Thread 1182 (Thread 101989): #0  sched_switch
(td=0xfffff800628cc490, newtd=<value optimized out>, flags=<value
optimized out>) at /usr/src/sys/kern/sched_ule.c:1932 #1
0xffffffff805a23c1 in mi_switch (flags=260, newtd=0x0) at
/usr/src/sys/kern/kern_synch.c:493 #2  0xffffffff805e4bca in
sleepq_wait (wchan=0x0, pri=0) at
/usr/src/sys/kern/subr_sleepqueue.c:631 #3  0xffffffff80539f10 in
_cv_wait (cvp=0xfffff80025534a50, lock=0xfffff80025534a30) at
/usr/src/sys/kern/kern_condvar.c:139 #4  0xffffffff811721db in
zio_wait (zio=<value optimized out>) at
/usr/src/sys/cddl/contrib/opensolaris/uts/common/fs/zfs/zio.c:1442 #5 0xffffffff81102111 in dbuf_read (db=<value optimized out>,
zio=<value optimized out>, flags=<value optimized out>) at
/usr/src/sys/cddl/contrib/opensolaris/uts/common/fs/zfs/dbuf.c:649 #6 0xffffffff81108e6d in dmu_buf_hold (os=<value optimized out>,
object=<value optimized out>, offset=<value optimized out>,
tag=0x0, dbp=0xfffffe00955c6648, flags=<value optimized out>) at
/usr/src/sys/cddl/contrib/opensolaris/uts/common/fs/zfs/dmu.c:172 #7 0xffffffff81163986 in zap_lockdir (os=0xfffff8002b7ab000,
obj=92, tx=0x0, lti=RW_READER, fatreader=1, adding=0, zapp=<value
optimized out>) at

#8  0xffffffff811644ad in zap_count (os=0x0, zapobj=0,
count=0xfffffe00955c66d8) at
#9  0xffffffff8114a6dc in spa_get_errlog_size
(spa=0xfffff800062ed000) at

- ---Type <return> to continue, or q <return> to quit---
#10 0xffffffff8113f549 in spa_get_stats (name=0xfffffe0044cac000
"spaceloop", config=0xfffffe00955c68e8, altroot=0xfffffe0044cac430
"", buflen=2048) at
/usr/src/sys/cddl/contrib/opensolaris/uts/common/fs/zfs/spa.c:3287 #11 0xffffffff81189a45 in zfs_ioc_pool_stats
(zc=0xfffffe0044cac000) at

#12 0xffffffff81187290 in zfsdev_ioctl (dev=<value optimized out>,
zcmd=<value optimized out>, arg=<value optimized out>, flag=<value
optimized out>, td=<value optimized out>)
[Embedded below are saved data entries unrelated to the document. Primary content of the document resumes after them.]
-- ==== Sys2Proof/Machine/Step.lean ====
section
/-! DEFINITION. One step of the machine: one host access, or idling. -/

namespace Sys2Proof.Machine

/-- One step: the host's next access, commands included, executed to completion (00_scope R8). KEHC fetches nothing; its
commands come as CMD writes (10_state R51). -/
def step (s : State) : Host.Outcome State Fault Refusal := hostStep s

/-- The state with one command word waiting as the next access (log 11): KEHC's form of an instruction where the next
step takes it from. -/
def State.withFetchWord (s : State) (nbits w : Nat) : State := offerCommand (BitVec.ofNat 32 (w % 2 ^ nbits)) s

end Sys2Proof.Machine
end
#13 0xffffffff80464a55 in devfs_ioctl_f (fp=0xfffff80038bd00a0,
com=3222821381, data=0xfffff800067b80a0, cred=<value optimized out>,
td=0xfffff800628cc490) at /usr/src/sys/fs/devfs/devfs_vnops.c:757
#14 0xffffffff805f3c3d in kern_ioctl (td=0xfffff800628cc490,
fd=<value optimized out>, com=0) at file.h:311 #15
0xffffffff805f381c in sys_ioctl (td=0xfffff800628cc490,
uap=0xfffffe00955c6b80) at /usr/src/sys/kern/sys_generic.c:702 #16
0xffffffff8085c2db in amd64_syscall (td=0xfffff800628cc490,
traced=0) at subr_syscall.c:133 #17 0xffffffff8083f90b in
Xfast_syscall () at /usr/src/sys/amd64/amd64/exception.S:390 #18
0x00000008019fc3da in ?? () Previous frame inner to this frame
(corrupt stack?)

Yes, thread 1182 owned the lock and is waiting for the zio be done.
Other threads that wanted the lock would have to wait.
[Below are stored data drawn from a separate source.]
@[simp] theorem setReply_h (r : HostReply) (s : State) : (setReply r s).h = s.h := rfl
@[simp] theorem setReply_alg (r : HostReply) (s : State) : (setReply r s).alg = s.alg := rfl
@[simp] theorem setReply_algv (r : HostReply) (s : State) : (setReply r s).algv = s.algv := rfl
@[simp] theorem setReply_a0 (r : HostReply) (s : State) : (setReply r s).a0 = s.a0 := rfl
@[simp] theorem setReply_a1 (r : HostReply) (s : State) : (setReply r s).a1 = s.a1 := rfl
@[simp] theorem setReply_a2 (r : HostReply) (s : State) : (setReply r s).a2 = s.a2 := rfl
@[simp] theorem setReply_plen (r : HostReply) (s : State) : (setReply r s).plen = s.plen := rfl
@[simp] theorem setReply_mlen (r : HostReply) (s : State) : (setReply r s).mlen = s.mlen := rfl
@[simp] theorem setReply_bcnt (r : HostReply) (s : State) : (setReply r s).bcnt = s.bcnt := rfl
@[simp] theorem setReply_sact (r : HostReply) (s : State) : (setReply r s).sact = s.sact := rfl
@[simp] theorem setReply_pinj (r : HostReply) (s : State) : (setReply r s).pinj = s.pinj := rfl
@[simp] theorem setReply_sdone (r : HostReply) (s : State) : (setReply r s).sdone = s.sdone := rfl
@[simp] theorem setReply_err (r : HostReply) (s : State) : (setReply r s).err = s.err := rfl
@[simp] theorem setReply_cause (r : HostReply) (s : State) : (setReply r s).cause = s.cause := rfl
@[simp] theorem setReply_mm (r : HostReply) (s : State) : (setReply r s).mm = s.mm := rfl
@[simp] theorem setReply_params (r : HostReply) (s : State) : (setReply r s).params = s.params := rfl
@[simp] theorem setReply_source (r : HostReply) (s : State) : (setReply r s).source = s.source := rfl
@[simp] theorem setReply_port (r : HostReply) (s : State) : (setReply r s).port = s.port := rfl
@[simp] theorem setReply_pending (r : HostReply) (s : State) : (setReply r s).pending = s.pending := rfl
@[simp] theorem setReply_reply (r : HostReply) (s : State) : (setReply r s).reply = r := rfl

@[simp] theorem setPending_h (l : List HostAccess) (s : State) : (setPending l s).h = s.h := rfl
@[simp] theorem setPending_alg (l : List HostAccess) (s : State) : (setPending l s).alg = s.alg := rfl
@[simp] theorem setPending_algv (l : List HostAccess) (s : State) : (setPending l s).algv = s.algv := rfl
@[simp] theorem setPending_a0 (l : List HostAccess) (s : State) : (setPending l s).a0 = s.a0 := rfl
@[simp] theorem setPending_a1 (l : List HostAccess) (s : State) : (setPending l s).a1 = s.a1 := rfl
@[simp] theorem setPending_a2 (l : List HostAccess) (s : State) : (setPending l s).a2 = s.a2 := rfl
@[simp] theorem setPending_plen (l : List HostAccess) (s : State) : (setPending l s).plen = s.plen := rfl
@[simp] theorem setPending_mlen (l : List HostAccess) (s : State) : (setPending l s).mlen = s.mlen := rfl
@[simp] theorem setPending_bcnt (l : List HostAccess) (s : State) : (setPending l s).bcnt = s.bcnt := rfl
@[simp] theorem setPending_sact (l : List HostAccess) (s : State) : (setPending l s).sact = s.sact := rfl
@[simp] theorem setPending_pinj (l : List HostAccess) (s : State) : (setPending l s).pinj = s.pinj := rfl
@[simp] theorem setPending_sdone (l : List HostAccess) (s : State) : (setPending l s).sdone = s.sdone := rfl
@[simp] theorem setPending_err (l : List HostAccess) (s : State) : (setPending l s).err = s.err := rfl
@[simp] theorem setPending_cause (l : List HostAccess) (s : State) : (setPending l s).cause = s.cause := rfl
@[simp] theorem setPending_mm (l : List HostAccess) (s : State) : (setPending l s).mm = s.mm := rfl
@[simp] theorem setPending_params (l : List HostAccess) (s : State) : (setPending l s).params = s.params := rfl
@[simp] theorem setPending_source (l : List HostAccess) (s : State) : (setPending l s).source = s.source := rfl
@[simp] theorem setPending_port (l : List HostAccess) (s : State) : (setPending l s).port = s.port := rfl
@[simp] theorem setPending_pending (l : List HostAccess) (s : State) : (setPending l s).pending = l := rfl
@[simp] theorem setPending_reply (l : List HostAccess) (s : State) : (setPending l s).reply = s.reply := rfl

@[simp] theorem attachSource_h (x : StreamSource) (s : State) : (attachSource x s).h = s.h := rfl
@[simp] theorem attachSource_alg (x : StreamSource) (s : State) : (attachSource x s).alg = s.alg := rfl
@[simp] theorem attachSource_algv (x : StreamSource) (s : State) : (attachSource x s).algv = s.algv := rfl
@[simp] theorem attachSource_a0 (x : StreamSource) (s : State) : (attachSource x s).a0 = s.a0 := rfl
@[simp] theorem attachSource_a1 (x : StreamSource) (s : State) : (attachSource x s).a1 = s.a1 := rfl
@[simp] theorem attachSource_a2 (x : StreamSource) (s : State) : (attachSource x s).a2 = s.a2 := rfl
@[simp] theorem attachSource_plen (x : StreamSource) (s : State) : (attachSource x s).plen = s.plen := rfl
@[simp] theorem attachSource_mlen (x : StreamSource) (s : State) : (attachSource x s).mlen = s.mlen := rfl
@[simp] theorem attachSource_bcnt (x : StreamSource) (s : State) : (attachSource x s).bcnt = s.bcnt := rfl
@[simp] theorem attachSource_sact (x : StreamSource) (s : State) : (attachSource x s).sact = s.sact := rfl
@[simp] theorem attachSource_pinj (x : StreamSource) (s : State) : (attachSource x s).pinj = s.pinj := rfl
@[simp] theorem attachSource_sdone (x : StreamSource) (s : State) : (attachSource x s).sdone = s.sdone := rfl
@[simp] theorem attachSource_err (x : StreamSource) (s : State) : (attachSource x s).err = s.err := rfl
@[simp] theorem attachSource_cause (x : StreamSource) (s : State) : (attachSource x s).cause = s.cause := rfl
@[simp] theorem attachSource_mm (x : StreamSource) (s : State) : (attachSource x s).mm = s.mm := rfl
@[simp] theorem attachSource_params (x : StreamSource) (s : State) : (attachSource x s).params = s.params := rfl
@[simp] theorem attachSource_source (x : StreamSource) (s : State) : (attachSource x s).source = x := rfl
@[simp] theorem attachSource_port (x : StreamSource) (s : State) : (attachSource x s).port = s.port := rfl
@[simp] theorem attachSource_pending (x : StreamSource) (s : State) : (attachSource x s).pending = s.pending := rfl
@[simp] theorem attachSource_reply (x : StreamSource) (s : State) : (attachSource x s).reply = s.reply := rfl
I don't have much clue why the system entered this state, however, as
the operations should have errored out (the GELI device is gone on
21:44:56 based on your log, which suggests all references were closed)
instead of waiting.

Adding mav@ as he may have some idea.

We're seen a disk drop invalidating a pool before, which should fail
all reads / writes but process have instead just wedged in the kernel.

From experience I'd say it happens ~5% of time, so its quite hard to

Unfortunately never managed to get a dump of it.